*Given records*:
........

-- ==== Sys2Proof/Decode.lean ====
section
/-! DEFINITION. The decoder (30_encoding.md R90, R91, R95): total on words and on bytes, rejecting by name; then the
encoder, written from the formats of R92 and the opcode map of R94; then the host's reading of a table word. -/

namespace Sys2Proof

/-- Why a sequence of bytes is not an instruction. -/
inductive DecodeReject where
  /-- Fewer than the two bytes every instruction has (R90). -/
  | tooFewBytes
  /-- The word matches no row of the opcode map (R96). -/
  | unknownOpcode (w : Word)
deriving DecidableEq, Repr

/-! ## Fields (R91) -/

/-- `op = w[15:12]`, the high family selector. -/
def opField (w : Word) : Nat := (w.extractLsb' 12 4).toNat

/-- `x = w[11:8]`. -/
def xField (w : Word) : Reg := ⟨(w.extractLsb' 8 4).toNat, (w.extractLsb' 8 4).isLt⟩

/-- `y = w[7:4]`. -/
def yField (w : Word) : Reg := ⟨(w.extractLsb' 4 4).toNat, (w.extractLsb' 4 4).isLt⟩

/-- `n = w[3:0]`. -/
def nField (w : Word) : Nibble := w.extractLsb' 0 4

/-- `kk = w[7:0]`, the low byte. -/
def kkField (w : Word) : Byte := w.extractLsb' 0 8

/-- `nnn = w[11:0]`, the 12-bit address. -/
def nnnField (w : Word) : Addr12 := w.extractLsb' 0 12

/-! ## Decoding (R95) -/

/-- The 8 family, by its function nibble. -/
def decodeFamily8 (w : Word) : Except DecodeReject Instr :=
  match (nField w).toNat with
  | 0x0 => .ok (.ldReg (xField w) (yField w))
  | 0x1 => .ok (.orReg (xField w) (yField w))
  | 0x2 => .ok (.andReg (xField w) (yField w))
  | 0x3 => .ok (.xorReg (xField w) (yField w))
  | 0x4 => .ok (.addReg (xField w) (yField w))
  | 0x5 => .ok (.subReg (xField w) (yField w))
  | 0x6 => .ok (.shr (xField w) (yField w))
  | 0x7 => .ok (.subnReg (xField w) (yField w))
  | 0xE => .ok (.shl (xField w) (yField w))
  | _ => .error (.unknownOpcode w)

/-- The E family, by its function byte. -/
def decodeFamilyE (w : Word) : Except DecodeReject Instr :=
  match (kkField w).toNat with
  | 0x9E => .ok (.skp (xField w))
  | 0xA1 => .ok (.sknp (xField w))
  | _ => .error (.unknownOpcode w)

/-- The F family, by its function byte. -/
def decodeFamilyF (w : Word) : Except DecodeReject Instr :=
  match (kkField w).toNat with
  | 0x07 => .ok (.ldVxDt (xField w))
  | 0x0A => .ok (.ldVxK (xField w))
  | 0x15 => .ok (.ldDtVx (xField w))
  | 0x18 => .ok (.ldStVx (xField w))
  | 0x1E => .ok (.addI (xField w))
  | 0x29 => .ok (.ldF (xField w))
  | 0x33 => .ok (.ldB (xField w))
  | 0x55 => .ok (.storeRegs (xField w))
  | 0x65 => .ok (.loadRegs (xField w))
  | _ => .error (.unknownOpcode w)

/-- The decoding procedure of R95: every word is exactly one instruction or Unknown. -/
def decodeWord (w : Word) : Except DecodeReject Instr :=
  match opField w with
  | 0x0 => if w = 0x00E0 then .ok .cls else if w = 0x00EE then .ok .ret else .ok (.sys (nnnField w))
  | 0x1 => .ok (.jp (nnnField w))
  | 0x2 => .ok (.call (nnnField w))
  | 0x3 => .ok (.seByte (xField w) (kkField w))
  | 0x4 => .ok (.sneByte (xField w) (kkField w))
  | 0x5 => if nField w = 0 then .ok (.seReg (xField w) (yField w)) else .error (.unknownOpcode w)
  | 0x6 => .ok (.ldByte (xField w) (kkField w))
  | 0x7 => .ok (.addByte (xField w) (kkField w))
  | 0x8 => decodeFamily8 w
  | 0x9 => if nField w = 0 then .ok (.sneReg (xField w) (yField w)) else .error (.unknownOpcode w)
  | 0xA => .ok (.ldI (nnnField w))
  | 0xB => .ok (.jpV0 (nnnField w))
  | 0xC => .ok (.rnd (xField w) (kkField w))
  | 0xD => .ok (.drw (xField w) (yField w) (nField w))
  | 0xE => decodeFamilyE w
  | _ => decodeFamilyF w

/-- The word of two bytes, most significant byte first (20_memory.md R63). -/
def wordOfBytes (hi lo : Byte) : Word := hi ++ lo

/-- Decoding from bytes: the first two form the word, the rest is handed back (R90). -/
def decode : List Byte → Except DecodeReject (Instr × List Byte)
  | hi :: lo :: rest => (decodeWord (wordOfBytes hi lo)).map fun i => (i, rest)
  | [] | [_] => .error .tooFewBytes

/-! ## Encoding (R92, R94) -/

/-- A register number as its 4-bit field. -/
def regBits (r : Reg) : BitVec 4 := BitVec.ofNat 4 r.val

/-- Format A: `oooo nnnn nnnn nnnn`. -/
def formatA (op : BitVec 4) (nnn : Addr12) : Word := op ++ nnn

/-- Formats XK and XF: `oooo xxxx kkkk kkkk`, with `kkkk kkkk` an immediate or the function byte. -/
def formatXK (op : BitVec 4) (x : Reg) (kk : Byte) : Word := op ++ regBits x ++ kk

/-- Formats XY and XYN: `oooo xxxx yyyy ffff`, with `ffff` the function nibble or the n operand. -/
def formatXY (op : BitVec 4) (x y : Reg) (f : Nibble) : Word := op ++ regBits x ++ regBits y ++ f

/-- The word of an instruction, row by row of R94. -/
def encodeWord : Instr → Word
  | .cls => 0x00E0
  | .ret => 0x00EE
  | .sys nnn => formatA 0x0 nnn
  | .jp nnn => formatA 0x1 nnn
  | .call nnn => formatA 0x2 nnn
  | .seByte x kk => formatXK 0x3 x kk
  | .sneByte x kk => formatXK 0x4 x kk
  | .seReg x y => formatXY 0x5 x y 0x0
  | .ldByte x kk => formatXK 0x6 x kk
  | .addByte x kk => formatXK 0x7 x kk
  | .ldReg x y => formatXY 0x8 x y 0x0
  | .orReg x y => formatXY 0x8 x y 0x1
  | .andReg x y => formatXY 0x8 x y 0x2
  | .xorReg x y => formatXY 0x8 x y 0x3
  | .addReg x y => formatXY 0x8 x y 0x4
  | .subReg x y => formatXY 0x8 x y 0x5
  | .shr x y => formatXY 0x8 x y 0x6
  | .subnReg x y => formatXY 0x8 x y 0x7
  | .shl x y => formatXY 0x8 x y 0xE
  | .sneReg x y => formatXY 0x9 x y 0x0
  | .ldI nnn => formatA 0xA nnn
  | .jpV0 nnn => formatA 0xB nnn
  | .rnd x kk => formatXK 0xC x kk
  | .drw x y n => formatXY 0xD x y n
  | .skp x => formatXK 0xE x 0x9E
  | .sknp x => formatXK 0xE x 0xA1
  | .ldVxDt x => formatXK 0xF x 0x07
  | .ldVxK x => formatXK 0xF x 0x0A
  | .ldDtVx x => formatXK 0xF x 0x15
  | .ldStVx x => formatXK 0xF x 0x18
  | .addI x => formatXK 0xF x 0x1E
  | .ldF x => formatXK 0xF x 0x29
  | .ldB x => formatXK 0xF x 0x33
  | .storeRegs x => formatXK 0xF x 0x55
  | .loadRegs x => formatXK 0xF x 0x65

/-- The more significant byte of a word, stored at the lower address (20_memory.md R63). -/
def highByte (w : Word) : Byte := w.extractLsb' 8 8

/-- The less significant byte of a word. -/
def lowByte (w : Word) : Byte := w.extractLsb' 0 8

/-- The two bytes of an instruction as memory holds them (R90). -/
def encode (i : Instr) : List Byte := [highByte (encodeWord i), lowByte (encodeWord i)]

/-! ## The host's reading of a table word -/

/-- The 16-bit word whose low `nbits` bits are those of `w`, the others 0. -/
def tableWord (nbits w : Nat) : Word := BitVec.ofNat 16 (w % 2 ^ nbits)

/-- What the decoder reads from the bytes of an instruction given as the opcode table numbers its bits. -/
def decodeTableWord (nbits w : Nat) : Option Instr :=
  match decode [highByte (tableWord nbits w), lowByte (tableWord nbits w)] with
  | .ok (i, _) => some i
  | .error _ => none

end Sys2Proof
end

........

*Assignment*:
Copy each line above holding "ldByte".

*Answer space*:
  | 0x6 => .ok (.ldByte (xField w) (kkField w))
  | .ldByte x kk => formatXK 0x6 x kk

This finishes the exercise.